デカルト、スピノザ、ライプニッツ

ルネ・デカルト(フランス、1596〜1650)
 既成の概念を批判的に見た。感知するあらゆるものに疑いの目を向けたが、そのように知識を疑っている自己の存在だけは疑えなかった。「我思う、故に我あり」。
 無限で独立で全知全能な知性(神)を通してとらえたものが本当のものである。
 正しい意見はただ一つしかない。だからただ一人の人が論理的に統一した知識だけが本当の学問である。これを築くためには、次の四つの方法を使う。
 明証(明らかに真であるもの以外は、真として受け入れないこと。即断と偏見を避ける)・分析(問題としているものを、最適なまでにできるだけ細かく分けること)・総合(思索の順序に従って、簡単なものから複雑なものへ導くこと)・枚挙(何も見落としがなかったと確信できるほど見直しをすること)。これらの規則の模範として、理論の確実性と直証性のある数学があげられた。


パルフ・デ・スピノザ(オランダ、1632〜1677)
 本当に理性に従う人は、欲望やむなしさを克服して自分自身を支配する。
 普通の生活で起こる全てのことはむなしく無益である。それらのことすべて排除しても残るような永久に続く至高の幸福を得る道を考えた。
 「実体=神は因果的連結または過程、万物の基礎的条件、世界の法則および構造」。「実体」とはほかの何ものも必要としないで自分自身で存在するもの、唯一無限、神(世界全体)。世界の出来事はすべて、必然的に決められているものであるから、人間はそれらの運命を甘受するだけ。
 その、すべてがむなしく無益なこの世界で、唯一の永久に続く至高の幸福は、人間の精神もまた神(世界の全て)の一部であるということを理解することで得られる。
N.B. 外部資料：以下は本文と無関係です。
/-- The device paths to `v`, as first link and hops (R323). -/
def pathsHop1 (v : Nat) (s : State) : List (Nat × Nat) :=
  (links s).filterMap (fun k => if (linkNbr k s).1 == some v then some (k, 1) else none)

def pathsHop2 (v : Nat) (s : State) : List (Nat × Nat) :=
  (links s).filterMap (fun k => match (linkNbr k s).1 with
    | some x => if x != v && (lsaNbrs x s).contains v then some (k, 2) else none
    | none => none)

def pathsHop3 (v : Nat) (s : State) : List (Nat × Nat) :=
  (links s).flatMap (fun k => match (linkNbr k s).1 with
    | some x => if x = v then [] else
        (lsaNbrs x s).filterMap (fun y =>
          if y != v && y != x && !(s.fab.addr == some y) && (lsaNbrs y s).contains v then some (k, 3) else none)
    | none => [])

/-- The paths of R323 to `v`, ordered, at most 64, with their fewest hops. -/
def computePaths (v : Nat) (s : State) : List (Nat × Nat) × Nat :=
  let h1 := pathsHop1 v s
  let h2 := pathsHop2 v s
  let spray := rb pgFab 0x100 2 s
  let sortLink (l : List (Nat × Nat)) : List (Nat × Nat) := l.mergeSort (fun a b => decide (a.1 ≤ b.1))
  if !h1.isEmpty then ((sortLink h1 ++ (if spray then sortLink h2 else [])).take 64, 1)
  else if !h2.isEmpty then ((sortLink h2 ++ (if spray then sortLink (pathsHop3 v s) else [])).take 64, 2)
  else ((sortLink (pathsHop3 v s)).take 64, 3)

/-- The path entries of `v`: weights in proportion to the first link's capacity, doubled on the shortest paths, the largest
15 and none below 1 (R322, R323, log entry 41). -/
def pathWords (v : Nat) (s : State) : List Nat :=
  let (ps, m) := computePaths v s
  let raw := ps.map (fun p => linkCap p.1 s * (if p.2 = m then 2 else 1))
  let top := raw.foldl max 1
  (ps.zip raw).map (fun e => e.1.1 + e.1.2 * 256 + max 1 (e.2 * 15 / top) * 1024 + b2n (decide (m < e.1.2)) * 16384 + 32768)

/-- A route entry takes its paths. -/
def routePut (v : Nat) (ws : List Nat) (s : State) : State :=
  let s := tput tbRt v 0 (w32 ws.length) s
  (List.range 32).foldl (fun a i => tput tbRt v (4 + i) (w32 (ws.getD (2 * i) 0 + ws.getD (2 * i + 1) 0 * 65536)) a) s

/-- Every device that has a route entry, an LSA, or is a neighbour. -/
def routeDevs (s : State) : List Nat :=
  let a := s.regs.tbl.foldl (fun a e => if e.1 / 2 ^ 30 = tbRt then add a (e.1 / 64 % 2 ^ 24) else a) []
  let a := s.fab.lsas.foldl (fun a e => add (e.2.foldl (fun b x => add b (nfld x 22 10)) a) e.1) a
  let a := (links s).foldl (fun a k => match (linkNbr k s).1 with
    | some v => add a v
    | none => a) a
  a.filter (fun v => !(s.fab.addr == some v))

/-- ROUTE_COMPUTE (R323). -/
def routeCompute (s : State) : State :=
  if rb pgFab 0x100 1 s || !rb pgFab 0x008 0 s then s
  else
    let s := (routeDevs s).foldl (fun a v => routePut v (pathWords v s) a) s
    let s := setFab (fun f => { f with cur := [], routesValid := true, routeGen := (f.routeGen + 1) % 65536 }) s
    routesNoted (raise pgFab 10 (ev pgFab 0x011A 1 s))

/-- Every path through a link leaves the route table (R338). -/
def routesWithout (k : Nat) (s : State) : State :=
  let s := (routeDevs s).foldl (fun a v =>
    let n := min 64 (tf tbRt v 0 0 7 a)
    let ws := (List.range n).map (fun i => tf tbRt v (4 + i / 2) (i % 2 * 16) 16 a)
    if ws.any (fun w => nfld w 0 8 == k) then routePut v (ws.filter (fun w => nfld w 0 8 != k)) a else a) s
  routesNoted (setFab (fun f => { f with cur := [] }) s)

/-! ## Lanes and links (R316, R329) -/

/-- A lane changes state. -/
def flGo (f : Nat) (st : Nat) (s : State) : State := ev pgFab 0x0118 1 (setFLane f (fun l => { l with st := st }) s)

/-- Links changed: the LSA is flooded, and a link that is gone leaves the routes (R316, R318, R338). -/
def linkChanged (k : Nat) (was : Bool) (s : State) : State :=
  let is := !(linkLanes k s).isEmpty
  let s := if was && !is then routesWithout k s else s
  let s := if was != is then raise pgFab 9 (ev pgFab 0x0119 1 s) else s
  sendLsa s

/-- The open frames of a lane's receiver end (R327, R335). -/
def endOpenX (f : Nat) (s : State) : State :=
  match (fabLane f s).openX with
  | none => s
  | some (id, _) =>
    let s := setFLane f (fun l => { l with openX := none }) s
    if frmLive id s then
      ev pgFab 0x0116 1 (verdictBad id 7 (setFrm id (fun x => { x with ended := true, bad := true }) s))
    else s

def endOpenT (f : Nat) (s : State) : State :=
  match (fabLane f s).openT with
  | none => s
  | some (id, _, _) =>
    let s := setFLane f (fun l => { l with openT := none }) s
    ev pgFab 0x010F 1 (setFrm id (fun x => { x with ended := true, bad := true }) s)

/-- A lane leaves JOINED: its queued bulk barges return to the choice of R330. -/
def laneReturns (f : Nat) (s : State) : State :=
  let l := fabLane f s
  let back := l.bulk.map (fun b => { b with bad := true })
  setFab (fun x => { x with bulkOut := back ++ x.bulkOut })
    (setFLane f (fun l => { l with bulk := [], xq := [], tree := [], ctl := [], txOpenX := none, txOpenT := none }) s)

/-- A lane goes DOWN (R316). -/
def laneDown (f : Nat) (s : State) : State :=
  let l := fabLane f s
  let was := l.st = 2 || l.st = 3
  let s := if l.st = 2 then laneReturns f s else s
  let s := endOpenT f (endOpenX f s)
  let s := setFLane f (fun l => { hcsErr := l.hcsErr, timeouts := l.timeouts, lastTx := l.lastTx, st := l.st }) s
  let s := flGo f 0 s
  if was then sprayAgain (linkChanged l.link true s) else s

/-- A lane in JOINED is lost: DOWN, or HOLD toward a pair (R316). -/
def laneLost (f : Nat) (s : State) : State :=
  let l := fabLane f s
  match l.st with
  | 2 =>
    if l.paired then
      let s := laneReturns f s
      let s := ev pgFab 0x011C 1 (flGo f 3 (setFLane f (fun l => { l with holdAt := s.tim.up }) s))
      sprayAgain (linkChanged l.link true s)
    else laneDown f s
  | 1 => laneDown f s
  | _ => s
「永遠の相の下で」世界を眺めるようにすれば、すべての原因である神を世界の中に意識することが出来る。


ゴットフリート・ヴィルヘルム・ライプニッツ(ドイツ、1646〜1716)
 宇宙を構成する「実体」=モナド(単子:一つ一つが違う性質を持ち、それぞれ独自の世界を持つ精神的・霊的なもの)はそれぞれが独自に持っている内的な原理によって変化や運動をする。宇宙全体(=大宇宙:マクロコスモス)の中にいる人間(小宇宙:ミクロコスモス)が、多くの事を表現できるのと同じように、大宇宙を構成するモナド一つ一つは、それ自体に宇宙を映し出している。
 このように(人間の例)、一つのモナドが多くのことを表現する働きを「表象」と呼ぶ。そしてその表象の判明さの程度によってモナドは区別される。最低度のモナドは意識を持たず、高度な表象作用をするモナドになるにつれて、意識、記憶、反省を持つようになる。
 これらの段階の違うモナドが一緒になって宇宙を構成できるのは、予定調和(あらかじめ神によって、すべてが調和するように定められている考え)があるから。特に、神をまねることのできる人間の精神は、神との一種共同関係にはいることになる。
 このようにしてできている世界は最善であり、この世界にある悪や不完全なものさえ、世界が最善であるために必要なものとなる。